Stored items

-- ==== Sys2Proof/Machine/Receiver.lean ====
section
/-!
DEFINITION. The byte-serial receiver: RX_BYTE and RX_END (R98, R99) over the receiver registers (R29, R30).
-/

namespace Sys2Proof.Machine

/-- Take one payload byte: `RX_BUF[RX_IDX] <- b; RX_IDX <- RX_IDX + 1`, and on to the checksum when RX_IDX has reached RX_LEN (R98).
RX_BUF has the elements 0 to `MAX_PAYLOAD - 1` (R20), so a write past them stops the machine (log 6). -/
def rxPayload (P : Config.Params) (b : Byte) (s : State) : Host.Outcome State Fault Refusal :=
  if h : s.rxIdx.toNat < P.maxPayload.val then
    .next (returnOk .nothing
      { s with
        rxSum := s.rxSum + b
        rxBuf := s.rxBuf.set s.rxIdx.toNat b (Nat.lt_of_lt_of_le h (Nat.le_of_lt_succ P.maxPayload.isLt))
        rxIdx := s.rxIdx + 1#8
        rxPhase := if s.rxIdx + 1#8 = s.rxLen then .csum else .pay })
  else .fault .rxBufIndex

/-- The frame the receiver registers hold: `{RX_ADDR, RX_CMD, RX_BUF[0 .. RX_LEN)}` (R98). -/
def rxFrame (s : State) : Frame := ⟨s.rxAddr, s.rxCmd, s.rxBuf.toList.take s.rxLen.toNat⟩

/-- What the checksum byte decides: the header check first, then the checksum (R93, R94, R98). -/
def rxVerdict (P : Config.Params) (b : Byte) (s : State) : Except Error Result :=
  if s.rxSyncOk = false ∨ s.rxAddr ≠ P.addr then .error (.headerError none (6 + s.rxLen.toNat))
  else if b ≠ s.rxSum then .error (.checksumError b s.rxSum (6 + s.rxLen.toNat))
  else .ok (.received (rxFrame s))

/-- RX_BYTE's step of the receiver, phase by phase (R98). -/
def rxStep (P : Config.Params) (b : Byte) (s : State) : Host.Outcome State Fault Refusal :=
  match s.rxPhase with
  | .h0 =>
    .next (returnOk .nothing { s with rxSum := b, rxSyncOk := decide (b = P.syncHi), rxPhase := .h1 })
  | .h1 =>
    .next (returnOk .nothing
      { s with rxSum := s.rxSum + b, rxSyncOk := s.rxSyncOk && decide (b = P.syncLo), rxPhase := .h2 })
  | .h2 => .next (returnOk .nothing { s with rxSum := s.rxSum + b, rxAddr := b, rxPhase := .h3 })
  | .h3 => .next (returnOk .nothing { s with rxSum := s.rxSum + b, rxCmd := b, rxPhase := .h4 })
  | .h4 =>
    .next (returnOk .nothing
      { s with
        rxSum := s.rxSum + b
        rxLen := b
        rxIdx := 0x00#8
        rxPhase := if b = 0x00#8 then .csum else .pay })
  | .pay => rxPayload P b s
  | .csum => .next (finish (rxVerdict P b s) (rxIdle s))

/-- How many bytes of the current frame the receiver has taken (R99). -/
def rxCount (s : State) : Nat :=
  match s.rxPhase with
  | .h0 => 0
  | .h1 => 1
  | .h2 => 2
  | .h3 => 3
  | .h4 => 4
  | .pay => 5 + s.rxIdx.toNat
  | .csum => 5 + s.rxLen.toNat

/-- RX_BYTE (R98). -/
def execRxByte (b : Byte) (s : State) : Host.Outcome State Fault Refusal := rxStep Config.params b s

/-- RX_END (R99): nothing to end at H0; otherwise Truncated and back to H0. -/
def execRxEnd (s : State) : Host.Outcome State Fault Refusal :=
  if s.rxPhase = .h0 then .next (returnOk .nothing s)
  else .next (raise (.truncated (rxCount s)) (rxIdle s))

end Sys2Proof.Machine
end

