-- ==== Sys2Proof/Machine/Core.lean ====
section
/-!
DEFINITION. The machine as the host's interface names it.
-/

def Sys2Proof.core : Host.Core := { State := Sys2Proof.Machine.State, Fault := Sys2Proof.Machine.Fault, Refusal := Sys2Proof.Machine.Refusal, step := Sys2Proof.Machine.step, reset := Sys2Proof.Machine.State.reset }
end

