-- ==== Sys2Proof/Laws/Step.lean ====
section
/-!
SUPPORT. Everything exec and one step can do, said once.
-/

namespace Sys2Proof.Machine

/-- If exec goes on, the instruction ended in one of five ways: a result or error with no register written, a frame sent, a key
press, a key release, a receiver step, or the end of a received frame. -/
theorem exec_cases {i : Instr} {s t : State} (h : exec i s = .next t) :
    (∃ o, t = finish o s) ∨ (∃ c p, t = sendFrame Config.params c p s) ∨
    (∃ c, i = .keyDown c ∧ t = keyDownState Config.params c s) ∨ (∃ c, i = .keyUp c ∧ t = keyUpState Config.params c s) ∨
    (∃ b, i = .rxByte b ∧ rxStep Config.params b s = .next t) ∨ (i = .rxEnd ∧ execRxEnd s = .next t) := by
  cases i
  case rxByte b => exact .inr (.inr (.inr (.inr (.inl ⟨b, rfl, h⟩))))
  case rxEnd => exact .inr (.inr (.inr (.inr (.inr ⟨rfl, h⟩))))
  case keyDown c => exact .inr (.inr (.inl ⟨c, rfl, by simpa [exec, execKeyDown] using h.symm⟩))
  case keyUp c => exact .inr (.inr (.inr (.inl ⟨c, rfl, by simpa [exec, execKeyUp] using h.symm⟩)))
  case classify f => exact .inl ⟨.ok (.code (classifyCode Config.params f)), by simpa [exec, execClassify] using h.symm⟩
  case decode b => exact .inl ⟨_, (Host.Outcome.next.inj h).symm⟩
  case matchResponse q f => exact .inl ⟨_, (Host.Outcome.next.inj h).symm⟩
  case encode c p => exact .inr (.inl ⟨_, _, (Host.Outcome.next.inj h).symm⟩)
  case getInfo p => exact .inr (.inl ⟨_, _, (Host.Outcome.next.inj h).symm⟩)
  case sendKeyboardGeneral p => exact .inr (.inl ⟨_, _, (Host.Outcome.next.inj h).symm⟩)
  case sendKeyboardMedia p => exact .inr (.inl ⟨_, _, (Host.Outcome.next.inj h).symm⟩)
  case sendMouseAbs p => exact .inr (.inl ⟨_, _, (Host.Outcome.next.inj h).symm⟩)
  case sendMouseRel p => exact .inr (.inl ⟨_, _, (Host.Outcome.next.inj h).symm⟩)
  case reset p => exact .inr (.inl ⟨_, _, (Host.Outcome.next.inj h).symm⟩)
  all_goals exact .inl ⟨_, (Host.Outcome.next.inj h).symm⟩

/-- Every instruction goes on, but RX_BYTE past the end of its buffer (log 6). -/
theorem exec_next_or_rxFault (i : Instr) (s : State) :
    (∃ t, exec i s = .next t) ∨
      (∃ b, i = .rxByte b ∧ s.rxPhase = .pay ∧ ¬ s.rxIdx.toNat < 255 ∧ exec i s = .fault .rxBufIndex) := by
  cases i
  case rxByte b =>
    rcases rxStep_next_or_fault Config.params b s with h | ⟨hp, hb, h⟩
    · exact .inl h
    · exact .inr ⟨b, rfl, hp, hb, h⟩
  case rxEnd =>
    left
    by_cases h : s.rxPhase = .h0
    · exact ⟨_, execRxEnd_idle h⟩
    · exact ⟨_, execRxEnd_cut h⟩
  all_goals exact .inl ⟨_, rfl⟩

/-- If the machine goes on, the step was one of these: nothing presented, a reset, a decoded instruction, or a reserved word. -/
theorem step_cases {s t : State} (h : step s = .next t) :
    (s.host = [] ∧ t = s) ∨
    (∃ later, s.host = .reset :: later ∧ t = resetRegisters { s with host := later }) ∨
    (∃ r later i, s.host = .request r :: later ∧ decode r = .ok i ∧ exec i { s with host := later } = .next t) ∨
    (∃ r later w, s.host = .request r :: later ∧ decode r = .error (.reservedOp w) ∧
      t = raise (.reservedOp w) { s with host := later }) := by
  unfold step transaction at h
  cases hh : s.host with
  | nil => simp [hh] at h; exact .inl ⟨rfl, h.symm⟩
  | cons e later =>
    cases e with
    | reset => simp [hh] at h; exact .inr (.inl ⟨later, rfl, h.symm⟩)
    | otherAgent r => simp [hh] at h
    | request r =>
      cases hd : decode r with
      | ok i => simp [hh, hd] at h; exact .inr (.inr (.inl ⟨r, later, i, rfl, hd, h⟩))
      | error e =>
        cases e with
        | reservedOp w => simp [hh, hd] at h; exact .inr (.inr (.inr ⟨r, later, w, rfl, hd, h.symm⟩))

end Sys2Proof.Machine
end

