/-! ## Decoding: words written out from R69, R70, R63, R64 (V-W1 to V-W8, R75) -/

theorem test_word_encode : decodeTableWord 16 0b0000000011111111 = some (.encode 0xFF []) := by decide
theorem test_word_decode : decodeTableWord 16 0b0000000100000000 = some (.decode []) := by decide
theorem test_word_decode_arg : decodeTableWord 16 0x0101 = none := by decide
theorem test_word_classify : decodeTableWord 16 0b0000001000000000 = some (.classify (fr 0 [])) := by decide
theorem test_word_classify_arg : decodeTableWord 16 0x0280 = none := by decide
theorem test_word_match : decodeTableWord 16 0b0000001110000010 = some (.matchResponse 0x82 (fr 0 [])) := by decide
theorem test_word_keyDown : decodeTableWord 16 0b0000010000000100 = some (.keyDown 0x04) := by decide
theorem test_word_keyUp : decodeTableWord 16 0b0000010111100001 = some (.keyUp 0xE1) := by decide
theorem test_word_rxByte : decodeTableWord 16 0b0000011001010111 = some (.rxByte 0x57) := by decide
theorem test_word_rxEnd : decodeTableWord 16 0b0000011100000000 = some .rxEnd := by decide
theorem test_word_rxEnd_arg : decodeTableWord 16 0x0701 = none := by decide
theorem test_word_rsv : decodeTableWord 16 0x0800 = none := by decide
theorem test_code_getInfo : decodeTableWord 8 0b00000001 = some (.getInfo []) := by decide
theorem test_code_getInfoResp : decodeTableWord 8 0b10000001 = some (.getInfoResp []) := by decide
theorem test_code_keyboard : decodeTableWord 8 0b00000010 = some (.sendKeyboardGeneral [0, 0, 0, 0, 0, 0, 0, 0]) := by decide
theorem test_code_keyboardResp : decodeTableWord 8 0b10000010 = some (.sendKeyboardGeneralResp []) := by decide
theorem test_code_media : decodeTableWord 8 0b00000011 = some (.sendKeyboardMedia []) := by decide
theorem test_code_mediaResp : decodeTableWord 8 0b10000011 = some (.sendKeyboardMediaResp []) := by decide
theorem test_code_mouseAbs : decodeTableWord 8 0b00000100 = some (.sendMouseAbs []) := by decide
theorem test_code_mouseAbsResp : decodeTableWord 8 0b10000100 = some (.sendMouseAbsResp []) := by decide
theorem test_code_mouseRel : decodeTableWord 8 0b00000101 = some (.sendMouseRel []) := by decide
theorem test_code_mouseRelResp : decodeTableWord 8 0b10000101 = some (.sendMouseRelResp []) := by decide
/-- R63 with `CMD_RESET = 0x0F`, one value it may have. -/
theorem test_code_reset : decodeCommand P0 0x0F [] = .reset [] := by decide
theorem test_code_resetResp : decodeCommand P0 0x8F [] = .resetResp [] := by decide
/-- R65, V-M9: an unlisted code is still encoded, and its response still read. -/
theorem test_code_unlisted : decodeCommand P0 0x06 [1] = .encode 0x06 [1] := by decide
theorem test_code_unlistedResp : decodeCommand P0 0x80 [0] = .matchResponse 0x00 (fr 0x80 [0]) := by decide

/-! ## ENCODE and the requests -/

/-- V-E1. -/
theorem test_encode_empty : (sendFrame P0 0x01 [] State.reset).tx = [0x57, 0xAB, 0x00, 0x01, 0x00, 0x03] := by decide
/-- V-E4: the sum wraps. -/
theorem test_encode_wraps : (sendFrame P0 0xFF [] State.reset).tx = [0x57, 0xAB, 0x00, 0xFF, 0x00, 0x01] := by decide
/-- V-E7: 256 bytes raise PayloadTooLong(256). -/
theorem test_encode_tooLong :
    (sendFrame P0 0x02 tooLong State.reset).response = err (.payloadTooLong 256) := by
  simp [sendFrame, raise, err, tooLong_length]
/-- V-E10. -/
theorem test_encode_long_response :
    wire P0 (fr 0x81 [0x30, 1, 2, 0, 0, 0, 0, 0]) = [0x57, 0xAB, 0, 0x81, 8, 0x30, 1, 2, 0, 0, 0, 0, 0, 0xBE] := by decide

- [Task directions]
Your task for the entries above: copy exactly the span starting with the line with "rxSyncOk := decide" and going on through the line with "rxPhase := .h3", both lines included, and nothing else.

- [Problem solution]
    .next (returnOk .nothing { s with rxSum := b, rxSyncOk := decide (b = P.syncHi), rxPhase := .h1 })
  | .h1 =>
    .next (returnOk .nothing
      { s with rxSum := s.rxSum + b, rxSyncOk := s.rxSyncOk && decide (b = P.syncLo), rxPhase := .h2 })
  | .h2 => .next (returnOk .nothing { s with rxSum := s.rxSum + b, rxAddr := b, rxPhase := .h3 })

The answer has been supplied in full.